A história congelada dá sentido à história viva desde que
alguns especialistas decidiram acondicionar tantos frutos
de daguerreótipos (instantâneos, fotografias, audiovisuais)
em um grande arquivo. Esse prazer de colecionar histórias
para recontá-las faz brilhar os olhos da diretora do Arquivo
Central e coordenadora do Sistema de Arquivos (Siarq) da Unicamp,
Neire do Rossio Martins, quando, antes da entrevista, abre
o grande acervo de fotos constituído pela Unicamp.
O envolvimento diário e intenso
com tantos documentos imagéticos, sonoros e textuais sobre
a Universidade, há quase 30 anos, motivaram a dissertação
intitulada “Memória Universitária: o Arquivo Central do Sistema
de Arquivos da Universidade Estadual de Campinas (1980 - 1995)”,
orientada pela professora Maria do Carmo Martins, da Faculdade
de Educação (FE). Um dos motivos de orgulho para ela foi ter
em sua banca as professoras Heloisa Rocha, da FE, e Heloisa
Liberalli Bellotto, reconhecida arquivista brasileira. A dissertação
dá conta de mostrar a trajetória do Arquivo Central do Sistema
de Arquivos da Unicamp pelas mãos de quem o coordena desde
sua instalação.
As trajetórias de Neire e
do Siarq confundem-se desde o início da década de 1980, quando,
ainda aluna do curso de Biblioteconomia da Pontifícia Universidade
Católica de Campinas (PUC), ela decidiu bater à porta de algumas
bibliotecas. Começou pela infantil, depois procurou a escolar,
até que, ao decidir pela universitária, foi acolhida rapidamente
pela Biblioteca Central da Unicamp, na época comandada pela
bibliotecária Maria Alves de Paula Ravaschio.

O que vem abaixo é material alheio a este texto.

/-! ### The causes of each command -/

/-- A command of this configuration that leaves the machine faulted, where it was not, ran on the unit and raised the cause. -/
theorem Selects.command_fault {α : Type} {k : Kind} {sel : UnitState → Option α} {put : α → UnitState} (hs : Selects k sel put)
    {s t : State} {i : Instr} {body : α → Except Cause (α × List Word64)} (hk : s.kind = k) (hv : s.fault.valid = false)
    (h : (Host.Outcome.next (s.command i sel put body) : Host.Outcome State Fault Refusal) = .next t)
    (hf : t.fault.valid = true) : ∃ a c, s.unit = put a ∧ body a = .error c ∧ t.fault.cause = c.code := by
  cases ha : sel s.unit with
  | none => exact absurd hk (hs.eq_none.1 ha)
  | some a =>
    obtain ⟨c, hb, hc⟩ := State.command_fault ha hv h hf
    exact ⟨a, c, hs.eq_some.1 ha, hb, hc⟩

theorem Engine.silently_error {r : Except Cause Engine} {c : Cause} (h : Engine.silently r = .error c) : r = .error c := by
  cases r <;> cases h; rfl

theorem Engine.withLem_error {e : Engine} {r : Except Cause Lem} {c : Cause} (h : e.withLem r = .error c) : r = .error c := by
  cases r <;> cases h; rfl

theorem Lem.silently_error {r : Except Cause Lem} {c : Cause} (h : Lem.silently r = .error c) : r = .error c := by
  cases r <;> cases h; rfl

theorem Grain.installing_error {r : Except Cause Grain} {c : Cause} (h : Grain.installing r = .error c) : r = .error c := by
  cases r <;> cases h; rfl

theorem CBuf.reading_error {b : CBuf} {r : Except Cause Sample} {c : Cause} (h : b.reading r = .error c) : r = .error c := by
  cases r <;> cases h; rfl

theorem evTick_error {α : Type} {q : EvQueue α} {now : B64} {c : Cause} (h : evTick q now = .error c) : c = .badParameter := by
  rcases evTick_cases q now with ⟨_, e⟩ | ⟨_, e⟩ <;> rw [e] at h <;> cases h
  rfl

theorem Engine.setLoopOffset_error {e : Engine} {x : B64} {c : Cause} (h : e.setLoopOffset x = .error c) : c = .badParameter := by
  unfold Engine.setLoopOffset at h
  split at h <;> cases h
  rfl

theorem Engine.setTempo_error {e : Engine} {x : B64} {c : Cause} (h : e.setTempo x = .error c) : c = .badParameter := by
  unfold Engine.setTempo at h
  split at h <;> cases h
  rfl

theorem Engine.setSampleRate_error {e : Engine} {x : B64} {c : Cause} (h : e.setSampleRate x = .error c) : c = .badParameter := by
  unfold Engine.setSampleRate at h
  split at h <;> cases h
  rfl

theorem Engine.setSpeed_error {e : Engine} {x : B32} {c : Cause} (h : e.setSpeed x = .error c) : c = .badParameter := by
  unfold Engine.setSpeed at h
  split at h <;> cases h
  rfl

/-- E.START_LOOPING faults as the LEM's start does (R343). -/
theorem Engine.startLooping_error {prm : Params} {e : Engine} {c : Cause} (h : e.startLooping prm = .error c) :
    e.E.startLooping prm.Q = .error c := by
  unfold Engine.startLooping at h
  split at h
  · cases h
  · split at h <;> cases h
    assumption

/-- E.STOP_LOOPING faults as the LEM's stop does (R344). -/
theorem Engine.stopLooping_error {prm : Params} {e : Engine} {c : Cause} (h : e.stopLooping prm = .error c) :
    e.E.stopLooping prm.Q = .error c := by
  unfold Engine.stopLooping at h
  split at h
  · cases h
  · split at h <;> cases h
    assumption

/-- E.TICK's row of R382 is every cause but the two that its tick cannot raise. -/
theorem Engine.tick_code_mem {prm : Params} (hp : prm.Valid .engine) {e : Engine} {x : Sample} {b : B64} {c : Cause}
    (h : e.tick prm x b = .error c) : c.code.toNat ∈ [2, 3, 4, 5, 7, 8, 9] := by
  obtain ⟨⟨_, ⟨hLR, hR⟩, _⟩, _, hF⟩ := valid_engine_iff.1 hp
  obtain ⟨h1, h6⟩ := Engine.tick_error (Nat.le_of_lt (Nat.lt_of_lt_of_le hLR hR)) hF h
  cases c <;> simp [Cause.code] at h1 h6 ⊢

/-- A grain's construction raises the two causes of R191. -/
theorem Grain.new_code_mem {wait : U32} {offset : B32} {duration fade : U32} {reverse : Bool} {speed : B32} {c : Cause}
    (h : Grain.new wait offset duration fade reverse speed = .error c) : c.code.toNat ∈ [8, 6] := by
  rcases Grain.new_error h with rfl | ⟨rfl, _⟩ <;> decide

/-- A schedule raises the three causes of R270. -/
theorem evSchedule_code_mem {α : Type} {cap : Nat} {q : EvQueue α} {time : B64} {e : α} {c : Cause}
    (h : evSchedule cap q time e = .error c) : c.code.toNat ∈ [8, 3, 4] := by
  rcases evSchedule_error h with ⟨rfl, _⟩ | ⟨rfl, _⟩ | ⟨rfl, _⟩ <;> decide

/-- A LEM's tick raises the four causes of R292. -/
theorem Lem.tick_code_mem {cap : Nat} {m : Lem} {st : B64} {c : Cause} (h : m.tick cap st = .error c) :
    c.code.toNat ∈ [8, 5, 4, 3] := by
  rcases Lem.tick_error h with rfl | rfl | rfl | rfl <;> decide

/-- A start raises the two causes of its row, or BAD_PARAMETER at a boundary that is not finite (log entry 11). -/
theorem Lem.startLooping_code {cap : Nat} {m : Lem} {c : Cause} (h : m.startLooping cap = .error c) :
    c.code.toNat ∈ [3, 4] ∨ (c.code.toNat = 8 ∧ finite64 (ngb (m.cst.getD 0) m.grid m.lead) = false) := by
  rcases Lem.startLooping_error h with ⟨rfl, hn⟩ | rfl | rfl
  · exact .inr ⟨rfl, hn⟩
  · exact .inl (by decide)
  · exact .inl (by decide)

/-- The part of the parameters that a queue needs, in both configurations that hold a LEM: room for two entries. -/
theorem Params.validQ_two_le {p : Params} (h : p.validQ) : 2 ≤ p.Q := Nat.le_trans (by decide) h.1

/-- A command of this configuration raises one of these codes where every fault of its body has one of them. -/
theorem Selects.cause_mem {α : Type} {k : Kind} {sel : UnitState → Option α} {put : α → UnitState} (hs : Selects k sel put)
    {s t : State} {i : Instr} {body : α → Except Cause (α × List Word64)} (hk : s.kind = k) (hv : s.fault.valid = false)
    (h : (Host.Outcome.next (s.command i sel put body) : Host.Outcome State Fault Refusal) = .next t)
    (hf : t.fault.valid = true) {codes : List Nat} (hcodes : ∀ a c, body a = .error c → c.code.toNat ∈ codes) :
    t.fault.cause.toNat ∈ codes := by
  obtain ⟨a, c, _, hb, hc⟩ := hs.command_fault hk hv h hf
  rw [hc]
  exact hcodes a c hb

/-- A command of this configuration whose only fault is BAD_PARAMETER. -/
theorem Selects.cause_badParameter {α : Type} {k : Kind} {sel : UnitState → Option α} {put : α → UnitState}
    (hs : Selects k sel put) {s t : State} {i : Instr} {body : α → Except Cause (α × List Word64)} (hk : s.kind = k)
    (hv : s.fault.valid = false)
    (h : (Host.Outcome.next (s.command i sel put body) : Host.Outcome State Fault Refusal) = .next t)
    (hf : t.fault.valid = true) (hbad : ∀ a c, body a = .error c → c = .badParameter) : t.fault.cause.toNat ∈ [8] :=
  hs.cause_mem hk hv h hf fun a c hb => hbad a c hb ▸ List.mem_singleton.2 rfl

/-- A read of a register that leaves the machine faulted was of a reserved one (R346). -/
theorem execEReadReg_cause {s t : State} {reg : BitVec 8} (hk : s.kind = .engine) (hv : s.fault.valid = false)
    (h : execEReadReg reg s = .next t) (hf : t.fault.valid = true) : t.fault.cause.toNat ∈ [1] := by
  rcases execEReadReg_cases reg s with ⟨_, _, _, _, hne⟩ | ⟨_, e⟩ | ⟨hv', _⟩ | ⟨_, _, _, _, e⟩
  · exact absurd hk hne
  · cases e.symm.trans h
    exact absurd hf (by simp [hv])
  · exact absurd hv' (by simp [hv])
  · cases e.symm.trans h
    exact List.mem_singleton.2 rfl

/-- Settles O56: the causes of the operation that each command calls, on the parameters that the construction allows. -/
theorem causesPerCommand : Obligations.CausesPerCommand := by
  intro s t i hinv hk hv h hf
  obtain ⟨hvalid, _, _⟩ := hinv
  rw [hk] at hvalid
  cases i
  case eTick =>
    refine .inl (selects_engine.cause_mem hk hv h hf fun e c hb => ?_)
    split at hb <;> cases hb
    exact Engine.tick_code_mem hvalid ‹_›
  case eSetGrid =>
    obtain ⟨_, hQ, _⟩ := valid_engine_iff.1 hvalid
    exact .inl (selects_engine.cause_badParameter hk hv h hf fun _ _ hb =>
      Lem.setGridInterval_error (Params.validQ_two_le hQ) (Engine.withLem_error (Engine.silently_error hb)))
  case eSetLoopOffset =>
    exact .inl (selects_engine.cause_badParameter hk hv h hf fun _ _ hb =>
      Engine.setLoopOffset_error (Engine.silently_error hb))
  case eSetFadeTime =>
    exact .inl (selects_engine.cause_badParameter hk hv h hf fun _ _ hb =>
      Lem.setFadeInTime_error (Engine.withLem_error (Engine.silently_error hb)))
  case eSetTempo =>
    exact .inl (selects_engine.cause_badParameter hk hv h hf fun _ _ hb => Engine.setTempo_error (Engine.silently_error hb))
  case eSetSampleRate =>
    exact .inl (selects_engine.cause_badParameter hk hv h hf fun _ _ hb =>
      Engine.setSampleRate_error (Engine.silently_error hb))
  case eSetSpeed =>
    exact .inl (selects_engine.cause_badParameter hk hv h hf fun _ _ hb => Engine.setSpeed_error (Engine.silently_error hb))
  case eStartLooping =>
    obtain ⟨e, c, hu, hb, hc⟩ := selects_engine.command_fault hk hv h hf
    rw [hc]
    refine (Lem.startLooping_code (Engine.startLooping_error (Engine.silently_error hb))).imp_right ?_
    exact fun ⟨h8, hn⟩ => ⟨h8, by simp, e.E, .inr ⟨e, hu, rfl⟩, hn⟩
  case eStopLooping =>
    obtain ⟨_, hQ, _⟩ := valid_engine_iff.1 hvalid
    obtain ⟨e, c, hu, hb, hc⟩ := selects_engine.command_fault hk hv h hf
    obtain ⟨rfl, hn⟩ := Lem.stopLooping_error (Params.validQ_two_le hQ)
      (Engine.stopLooping_error (Engine.silently_error hb))
    exact .inr ⟨by rw [hc]; rfl, by simp, e.E, .inr ⟨e, hu, rfl⟩, hn⟩
  case eReadReg => exact .inl (execEReadReg_cause hk hv h hf)
  case cbRead =>
    exact .inl (selects_cbuf.cause_mem hk hv h hf fun _ _ hb =>
      CBuf.read_error (CBuf.reading_error hb) ▸ List.mem_singleton.2 rfl)
  case cbReadInterp =>
    exact .inl (selects_cbuf.cause_mem hk hv h hf fun _ _ hb =>
      CBuf.readInterp_error (CBuf.reading_error hb) ▸ List.mem_singleton.2 rfl)
  case grNew =>
    exact .inl (selects_grain.cause_mem hk hv h hf fun _ _ hb => Grain.new_code_mem (Grain.installing_error hb))
  case gpSchedule =>
    refine .inl (selects_pool.cause_mem hk hv h hf fun p c hb => ?_)
    split at hb <;> cases hb
    exact Grain.new_code_mem ‹_›
  case gpTick =>
    refine .inl (selects_pool.cause_mem hk hv h hf fun p c hb => ?_)
    split at hb <;> cases hb
    exact Pool.tick_error ‹_› ▸ List.mem_singleton.2 rfl
  case esSchedule =>
    refine .inl (selects_evsched.cause_mem hk hv h hf fun q c hb => ?_)
    split at hb <;> cases hb
    exact evSchedule_code_mem ‹_›
  case esTick =>
    refine .inl (selects_evsched.cause_badParameter hk hv h hf fun q c hb => ?_)
    split at hb <;> cases hb
    exact evTick_error ‹_›
  case lmStartLooping =>
    obtain ⟨m, c, hu, hb, hc⟩ := selects_lem.command_fault hk hv h hf
    rw [hc]
    refine (Lem.startLooping_code (Lem.silently_error hb)).imp_right ?_
    exact fun ⟨h8, hn⟩ => ⟨h8, by simp, m, .inl hu, hn⟩
  case lmStopLooping =>
    obtain ⟨m, c, hu, hb, hc⟩ := selects_lem.command_fault hk hv h hf
    obtain ⟨rfl, hn⟩ := Lem.stopLooping_error (Params.validQ_two_le (valid_lem_iff.1 hvalid)) (Lem.silently_error hb)
    exact .inr ⟨by rw [hc]; rfl, by simp, m, .inl hu, hn⟩
  case lmSetGridInterval =>
    exact .inl (selects_lem.cause_badParameter hk hv h hf fun _ _ hb =>
      Lem.setGridInterval_error (Params.validQ_two_le (valid_lem_iff.1 hvalid)) (Lem.silently_error hb))
  case lmTick =>
    refine .inl (selects_lem.cause_mem hk hv h hf fun m c hb => ?_)
    split at hb <;> cases hb
    exact Lem.tick_code_mem ‹_›
  case lmSetFadeInTime =>
    exact .inl (selects_lem.cause_badParameter hk hv h hf fun _ _ hb => Lem.setFadeInTime_error (Lem.silently_error hb))
  case eSetReverse | eReset =>
    obtain ⟨_, _, -, hb, -⟩ := selects_engine.command_fault hk hv h hf
    cases hb
  case cbTick | cbReset =>
    obtain ⟨_, _, -, hb, -⟩ := selects_cbuf.command_fault hk hv h hf
    cases hb
  case rvSet | rvRamp | rvTick =>
    obtain ⟨_, _, -, hb, -⟩ := selects_ramp.command_fault hk hv h hf
    cases hb
  case grTick | grStop | grIsFinished | grIsWaiting | grIsPlaying | grIsFadingIn | grIsFadingOut =>
    obtain ⟨_, _, -, hb, -⟩ := selects_grain.command_fault hk hv h hf
    cases hb
  case gpStartLooping | gpStopLooping | gpStopAll | gpCountPlaying | gpCountWaiting | gpCountFinished | gpMostRecent | gpReset =>
    obtain ⟨_, _, -, hb, -⟩ := selects_pool.command_fault hk hv h hf
    cases hb
  case esClear =>
    obtain ⟨_, _, -, hb, -⟩ := selects_evsched.command_fault hk hv h hf
    cases hb
  case lmReset =>
    obtain ⟨_, _, -, hb, -⟩ := selects_lem.command_fault hk hv h hf
    cases hb

end Sys2Proof.Machine
end

section
/-! SUPPORT. The invariants of spec/10_state.md: each operation and the frame of a command keep them, so that they hold at reset
(R49) and every step keeps them (R33 to R35, R37 to R39, R41, R42, R46). -/

namespace Sys2Proof.Machine

-- As in the tests: one kernel check at a time keeps the compile within the check's memory limit; no proof depends on it.
set_option Elab.async false

/-! ### The check of a unit is the soundness of what it holds -/

theorem wfB_engine_iff {prm : Params} (e : Engine) : (UnitState.engine e).wfB prm = true ↔ e.Wf prm := decide_eq_true_iff
theorem wfB_cbuf_iff {prm : Params} (b : CBuf) : (UnitState.cbuf b).wfB prm = true ↔ b.Wf prm.N prm.C := decide_eq_true_iff
theorem wfB_ramp_iff {prm : Params} (r : Ramp) : (UnitState.ramp r).wfB prm = true ↔ r.Wf := decide_eq_true_iff
theorem wfB_grain_iff {prm : Params} (g : Grain) : (UnitState.grain g).wfB prm = true ↔ g.Wf := decide_eq_true_iff
theorem wfB_pool_iff {prm : Params} (p : Pool) : (UnitState.pool p).wfB prm = true ↔ p.Wf prm := decide_eq_true_iff
theorem wfB_evsched_iff {prm : Params} (q : EvQueue Word64) :
    (UnitState.evsched q).wfB prm = true ↔ EvQueueWf prm.Q q := decide_eq_true_iff
theorem wfB_lem_iff {prm : Params} (m : Lem) : (UnitState.lem m).wfB prm = true ↔ m.Wf prm.Q := decide_eq_true_iff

Os recursos de fundo de garantia
recebidos de uma empresa privada em que havia atuado anteriormente,
na área de contabilidade, ajudariam a se manter durante o
estágio na área do conhecimento escolhida. Dois anos depois,
já comemorava a contratação pelo Ibict para dar continuidade
no trabalho na Biblioteca Central. Na BC, fez de tudo: catalogação,
atendimento, fichário, compra, distribuição de revistas na
biblioteca. Como bolsista do Instituto Brasileiro de Informação
em Ciência e Tecnologia (Ibict), também ficou incumbida de
cuidar da área de microfilmagem do Catálogo Coletivo Nacional
na região de Campinas, assessorando órgãos públicos como Coopersucar,
Instituto de Zootecnia e Unicamp.
Ainda bolsista e bibliotecária
da BC, foi convidada pelo professor Ataliba Teixeira Castilho,
professor de linguística do Instituto de Estudos da Linguagem
(IEL), para desenvolver, em 1983, o projeto da divisão de
documentação do Centro de Informação e Difusão Cultural (Cidic),
na época ainda nos autos do estatuto da Universidade, redigido
em 1969. Castilho foi o grande mentor do projeto de reestruturação
da BC, em 1983,quando, ao voltar de um intercâmbio de pesquisa
na Universidade do Texas, sugeriu a reformulação.
Diante do aceite, Neire arregaçou
as mangas e se dedicou a conhecer um novo universo de conhecimento,
dessa vez, o da arquivologia, o qual introduziu um novo conceito
de tratamento de documentos na Universidade. O conjunto de
documentos permanentes reunidos pela Unicamp, imagéticos e
escritos, entusiasma Neire até hoje. “Olha, como eram as formaturas
coletivas”, diz, ao contemplar imagens da década de 1980.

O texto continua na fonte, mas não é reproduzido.